Piacentile had never worked at Amgen at the time he filed a complaint that, in the government’s view, pleaded unsupported allegations of practices similar to those at other pharma companies. (Piacentile’s lawyers said he actually interviewed nine Amgen insiders before bringing his FCA action, which they claim provided specific allegations of previously undisclosed practices.) By the time Piacentile amended his complaint, according to the government, several Amgen insiders had filed their own FCA complaints containing first-hand information. Piacentile’s allegations had only a minimal impact on the government’s subsequent Amgen investigation, the brief said.

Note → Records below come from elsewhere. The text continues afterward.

/-! ### Completion records -/

/-- A rule that ends with an error completes with the error's record (`60_exceptions.md` R304). -/
theorem exec_eq_failed {i : Instr} {s : State} {c : InFlight} {e : CmdError} {draws : Nat} (hc : s.inflight = some c)
    (hrule : commandRule i s.rngDraws c s.dmem = { result := .error e, draws := draws }) :
    exec i s = .next (failed s e.code draws) := by
  rw [exec_commandRule, State.finish_inflight s _ hc, hrule]
  rfl

/-- A rule that ends with a MemWrite completes with the record of a success (`60_exceptions.md` R304). -/
theorem exec_eq_succeeded {i : Instr} {s : State} {c : InFlight} {dst : Word} {bytes : Bytes} {draws : Nat}
    (hc : s.inflight = some c)
    (hrule : commandRule i s.rngDraws c s.dmem = { result := okBytes dst.toNat bytes, draws := draws }) :
    exec i s = .next (succeeded s dst bytes draws) := by
  rw [exec_commandRule, State.finish_inflight s _ hc, hrule]
  rfl

/-! ### Operand checks -/

/-- The model's region for an address and a length of the operand table. -/
def operandRegion (r : Word × Nat) : Region := regionOf r.1 r.2

/-- The bounds check passes on the input regions and the output region of a command (`60_exceptions.md` R306). -/
theorem allInBounds_operands {i : Instr} {A : Args} {x : Bool} (h : RegionsInside i A x) :
    allInBounds ((inputs i A x ++ (output i A).toList).map operandRegion) = true := by
  obtain ⟨-, hin, hout⟩ := h
  rw [allInBounds_iff, List.forall_mem_map]
  intro r hr
  rcases List.mem_append.1 hr with hr | hr
  · exact hin r hr
  · exact hout r (Option.mem_toList.1 hr)

/-- The overlap check passes on the output region and the input regions of a command (`60_exceptions.md` R306). -/
theorem overlapsAny_operands {i : Instr} {A : Args} {x : Bool} {o : Word × Nat} (h : OutputApart i A x)
    (ho : output i A = some o) : (operandRegion o).overlapsAny ((inputs i A x).map operandRegion) = false := by
  rw [Bool.eq_false_iff, Ne, overlapsAny_iff]
  rintro ⟨_, hmem, hov⟩
  obtain ⟨r, hr, rfl⟩ := List.mem_map.1 hmem
  exact h o ho r hr hov

/-! ### I2OSP -/

/-- The rule of I2OSP once its regions pass the checks (`44_rsa_engine.md` R204). -/
theorem runI2osp_of_checks {c : InFlight} (m : Memory) (h : ChecksPass .i2osp c.args c.extRand) :
    runI2osp c m =
      if 256 ^ c.args.a2.toNat ≤ os2ip (m.read c.args.a0.toNat c.args.a1.toNat) then .error .intTooLarge
      else okBytes c.args.a3.toNat (i2osp (os2ip (m.read c.args.a0.toNat c.args.a1.toNat)) c.args.a2.toNat) := by
  have hbounds : allInBounds [region c.args.a0 c.args.a1, region c.args.a3 c.args.a2] = true :=
    allInBounds_operands h.1
  have hapart : (region c.args.a3 c.args.a2).overlapsAny [region c.args.a0 c.args.a1] = false :=
    overlapsAny_operands h.2 rfl
  simp only [runI2osp, hbounds, hapart]
  rfl

/-- Settles O42: past the checks the rule compares the source's value with 256^width, and the bytes it writes have
that value by O31's conversions. -/
theorem i2ospResult : Obligations.I2ospResult := by
  intro s c hc hchecks
  have hrule := runI2osp_of_checks s.dmem hchecks
  constructor
  · intro hlarge
    rw [if_pos hlarge] at hrule
    exact exec_eq_failed (i := .i2osp) (e := .intTooLarge) hc (congrArg Completion.noDraw hrule)
  · intro hfits
    rw [if_neg (Nat.not_le.2 hfits)] at hrule
    exact ⟨_, i2osp_length _ _, os2ip_i2osp_of_lt hfits,
      exec_eq_succeeded (i := .i2osp) hc (congrArg Completion.noDraw hrule)⟩

end Sys2Proof.Proofs
end

section
/-! What a completion leaves in the record: which errors a command can end with (`60_exceptions.md` R302), RESULT_LEN
(`10_state.md` R27) and VALID (`10_state.md` R32). -/

namespace Sys2Proof.Proofs

open Sys2Proof.Machine Sys2Proof.Claims

/-! ### No command ends with MASK_TOO_LONG (`43_rsa_padding.md` R173; U12) -/

/-- A rule ends with MASK_TOO_LONG past a check of another error only if the check passes and what follows it does. -/
theorem guard_maskTooLong {p : Prop} [Decidable p] {e : CmdError} {α : Type} {r : Except CmdError α}
    (he : e ≠ .maskTooLong) :
    (if p then .error e else r) = .error .maskTooLong ↔ ¬ p ∧ r = .error .maskTooLong := by
  split <;> simp [*]

/-- `guard_maskTooLong` for a rule that may draw. -/
theorem guard_result_maskTooLong {p : Prop} [Decidable p] {e : CmdError} {r : Completion} (he : e ≠ .maskTooLong) :
    (if p then Completion.noDraw (.error e) else r).result = .error .maskTooLong ↔
      ¬ p ∧ r.result = .error .maskTooLong := by
  split <;> simp [*]

theorem okBytes_ne_error (dst : Nat) (bytes : Bytes) (e : CmdError) : okBytes dst bytes ≠ .error e := nofun

theorem okValid_ne_error (v : Bool) (e : CmdError) : okValid v ≠ .error e := nofun

theorem b64Scan_ne_maskTooLong (x : Bytes) : b64Scan x ≠ some .maskTooLong := by
  fun_induction b64Scan x <;> simp_all

theorem b64Validate_ne_maskTooLong (x : Bytes) : b64Validate x ≠ .error .maskTooLong := by
  simp only [b64Validate]
  split
  · rename_i e he
    rintro ⟨⟩
    exact b64Scan_ne_maskTooLong _ he
  · simp [guard_maskTooLong]

theorem encPkcs1_ne_maskTooLong (d : Bytes) (n : Nat) : encPkcs1 d n ≠ .error .maskTooLong := by
  simp [encPkcs1, guard_maskTooLong]

theorem encPss_ne_maskTooLong (m salt : Bytes) (sLen modBits : Nat) :
    encPss m sLen modBits salt ≠ .error .maskTooLong := by
  simp [encPss, guard_maskTooLong]

theorem rsasp1_ne_maskTooLong (n d m : Nat) : rsasp1 n d m ≠ .error .maskTooLong := by
  simp [rsasp1, guard_maskTooLong]

theorem rsavp1_ne_maskTooLong (n e s : Nat) : rsavp1 n e s ≠ .error .maskTooLong := by
  simp [rsavp1, guard_maskTooLong]

theorem decPoint_ne_maskTooLong (op : Bytes) : decPoint op ≠ .error .maskTooLong := by
  unfold decPoint
  split
  · nofun
  · split
    · simp [guard_maskTooLong]
    · nofun

theorem pointDouble_ne_maskTooLong (p : Point) : pointDouble p ≠ .error .maskTooLong := by
  fun_cases pointDouble p <;> nofun

theorem pointAdd_ne_maskTooLong (p q : Point) : pointAdd p q ≠ .error .maskTooLong := by
  fun_cases pointAdd p q
  case case4 => exact pointDouble_ne_maskTooLong _
  all_goals nofun

/-- A sequence of two steps ends with an error only if one of them does. -/
theorem bind_ne_error {α β : Type} {x : Except CmdError α} {f : α → Except CmdError β} {e : CmdError}
    (hx : x ≠ .error e) (hf : ∀ a, f a ≠ .error e) : (x >>= f) ≠ .error e := by
  cases x with
  | error e' => exact fun h => hx (by cases h; rfl)
  | ok a => exact hf a

theorem scalarLoop_ne_maskTooLong (bits k : Nat) (r a : Point) : scalarLoop bits k r a ≠ .error .maskTooLong := by
  induction bits generalizing k r a with
  | zero => nofun
  | succ bits ih =>
    have hdouble (r' : Point) : (do let a' ← pointDouble a; scalarLoop bits (k / 2) r' a') ≠ .error .maskTooLong :=
      bind_ne_error (pointDouble_ne_maskTooLong a) fun a' => ih _ _ _
    rw [scalarLoop]
    split
    · refine bind_ne_error (pointAdd_ne_maskTooLong r a) fun r' => ?_
      split
      · nofun
      · exact hdouble r'
    · refine bind_ne_error nofun fun r' => ?_
      split
      · nofun
      · exact hdouble r'

theorem scalarMultiply_ne_maskTooLong (p : Point) (k : Nat) : scalarMultiply p k ≠ .error .maskTooLong :=
  scalarLoop_ne_maskTooLong _ _ _ _

theorem es256Try_ne_maskTooLong (d e k : Nat) : es256Try d e k ≠ .error .maskTooLong := by
  fun_cases es256Try d e k
  case case1 x hx =>
    rintro ⟨⟩
    exact scalarMultiply_ne_maskTooLong _ _ hx
  all_goals nofun

theorem es256Loop_ne_maskTooLong (d e : Nat) (nonce : Nat → Nat) (tries drawn : Nat) :
    (es256Loop d e nonce tries drawn).1 ≠ .error .maskTooLong := by
  fun_induction es256Loop d e nonce tries drawn
  case case2 x hx =>
    rintro ⟨⟩
    exact es256Try_ne_maskTooLong _ _ _ hx
  case case3 ih => exact ih
  all_goals nofun

theorem es256Accepts_ne_maskTooLong (q : Point) (msg : Bytes) (r s : Nat) :
    es256Accepts q msg r s ≠ .error .maskTooLong := by
  unfold es256Accepts
  split
  · nofun
  · refine bind_ne_error (scalarMultiply_ne_maskTooLong _ _) fun p1 => ?_
    refine bind_ne_error (scalarMultiply_ne_maskTooLong _ _) fun p2 => ?_
    refine bind_ne_error (pointAdd_ne_maskTooLong _ _) fun p => ?_
    cases p <;> nofun

theorem es256Result_ne_maskTooLong {dst : Region} {r : Except CmdError (Nat × Nat)} (hr : r ≠ .error .maskTooLong) :
    es256Result dst r ≠ .error .maskTooLong := by
  cases r with
  | error e => exact fun h => hr (by cases h; rfl)
  | ok sig => nofun

/-- No command ends with MASK_TOO_LONG: the one check for it, of MGF1, compares an ARG value with 2^37. -/
theorem commandRule_ne_maskTooLong (i : Instr) (n : Nat) (c : InFlight) (m : Memory) :
    (commandRule i n c m).result ≠ .error .maskTooLong := by
  intro h
  cases i <;> simp only [commandRule, noDraw_result, runSha256, runHmacSha256, runHmacVerify, runB64uEncode,
    runB64uDecode, runEmsaPkcs1Encode, runMgf1, runEmsaPssVerify, runI2osp, runRsasp1, runRsavp1, runRsaPrimitive,
    runRs256Sign, runRs256Verify, runPs256Verify, runEcDouble, runEcAdd, runEcScalarMul, runEcOnCurve,
    runEs256Verify, runEmsaPssEncode, runPs256Sign, runEs256Sign, guard_maskTooLong, guard_result_maskTooLong,
    ne_eq, reduceCtorEq, not_false_eq_true, okBytes_ne_error, okValid_ne_error, and_false] at h
  case b64uDecode => grind [b64Validate_ne_maskTooLong, okBytes]
  case emsaPkcs1Encode => grind [encPkcs1_ne_maskTooLong, okBytes]
  case mgf1 =>
    have hlen : ¬ (region c.args.a3 c.args.a2).len > 2 ^ 37 := by
      simp only [region]
      omega
    rw [if_neg hlen] at h
    simp [guard_maskTooLong, okBytes_ne_error] at h
  case emsaPssEncode => grind [encPss_ne_maskTooLong, okBytes]
  case rsasp1 => grind [rsasp1_ne_maskTooLong, okBytes]
  case rsavp1 => grind [rsavp1_ne_maskTooLong, okBytes]
  case rs256Sign => grind [rs256Encode, encPkcs1_ne_maskTooLong, rsasp1_ne_maskTooLong, okBytes]
  case rs256Verify => grind [rs256Encode, encPkcs1_ne_maskTooLong, rsavp1_ne_maskTooLong, okValid]
  case ps256Sign => grind [encPss_ne_maskTooLong, rsasp1_ne_maskTooLong, okBytes]
  case ps256Verify => grind [rsavp1_ne_maskTooLong, okValid]
  case ecDouble => grind [decPoint_ne_maskTooLong, pointDouble_ne_maskTooLong, okBytes]
  case ecAdd => grind [decPoint_ne_maskTooLong, pointAdd_ne_maskTooLong, okBytes]
  case ecScalarMul => grind [decPoint_ne_maskTooLong, scalarMultiply_ne_maskTooLong, okBytes]
  case es256Sign =>
    have hloop := fun d e nonce tries =>
      es256Result_ne_maskTooLong (dst := regionOf c.args.a3 64) (es256Loop_ne_maskTooLong d e nonce tries 0)
    obtain ⟨-, -, -, h⟩ := h
    split at h
    · rw [guard_result_maskTooLong (by decide)] at h
      exact hloop _ _ _ _ h.2
    · exact hloop _ _ _ _ h
  case es256Verify => grind [es256Accepts_ne_maskTooLong, okValid]

/-! ### What a success leaves in DMEM, RESULT_LEN and VALID -/

/-- The commands without an output region are those that report a boolean (`30_encoding.md` R95). -/
theorem destination_eq_none_iff (i : Instr) (A : Args) : destination i A = none ↔ reportsValid i = true := by
  cases i <;> simp [destination, reportsValid]

/-- The six commands that report a boolean (`10_state.md` R32). -/
theorem reportsValid_iff (i : Instr) : reportsValid i = true ↔
    i = .hmacVerify ∨ i = .emsaPssVerify ∨ i = .rs256Verify ∨ i = .ps256Verify ∨ i = .ecOnCurve ∨
      i = .es256Verify := by
  cases i <;> simp [reportsValid]

theorem writes_reports {i : Instr} {c : InFlight} {o : Output} (h : Writes i c o) (hv : o.valid = true) :
    reportsValid i = true := by
  rcases h with ⟨hnone, -⟩ | ⟨dst, -, -, hvalid, -⟩
  · exact (destination_eq_none_iff i c.args).1 hnone
  · rw [hvalid] at hv
    cases hv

When he and Kilcoyne refused to accept the government’s $1.8 million bounty offer, their case was carved out of Amgen’s global settlement and left dangling in Brooklyn federal court. Piacentile’s counsel insisted that because his claims had actually been resolved in the global deal, which was reached over his objection, he and Kilcoyne were entitled to a fairness hearing on their exclusion from the deal. The government said that the case should be dismissed, not only because the purported whistleblowers’ last amended complaint didn’t meet pleading standards but also because the case was a waste of resources, given the weakness of the allegations and the recovery the government has already obtained from Amgen.

After a hearing last month, Judge Johnson said he didn’t even need to consider the allegations in the complaint filed by Piacentile and Kilcoyne because the government has the right to decide how to use its scarce resources. “The government is correct in asserting that, with few exceptions not present here, it has the right to put an end to litigation it deems expensive and needless or futile,” he wrote. “An eight-year investigation of several claims brought by different relators culminated in a $780 million settlement, only $1.8 million of which the government felt could justifiably be offered to relators, in light of the weakness of their claims. When relators rejected that sum, the government was within its right to determine that further litigation was unlikely to lead to fraud prevention or additional recovery.” (The judge also seemed offended at the notion that $1.8 million can be described as “a de minimus amount.”)

Johnson noted that Kilcoyne’s counsel (who have represented Piacentile in past FCA cases) argued at the hearing in September that the government was being arbitrary and capricious in its treatment of Piacentile and Kilcoyne. He said he considered that argument to be conclusory and unsupported with evidence or case law. “It warrants little attention,” he said.

I called Kilcoyne counsel David Stone of Stone & Magninini, who referred me to Piacentile counsel Eric Kramer of Berger & Montague. Kramer didn’t return my call. I also left a message for Piacentile with a phone operator at Whistleblowers Against Fraud but didn’t hear back.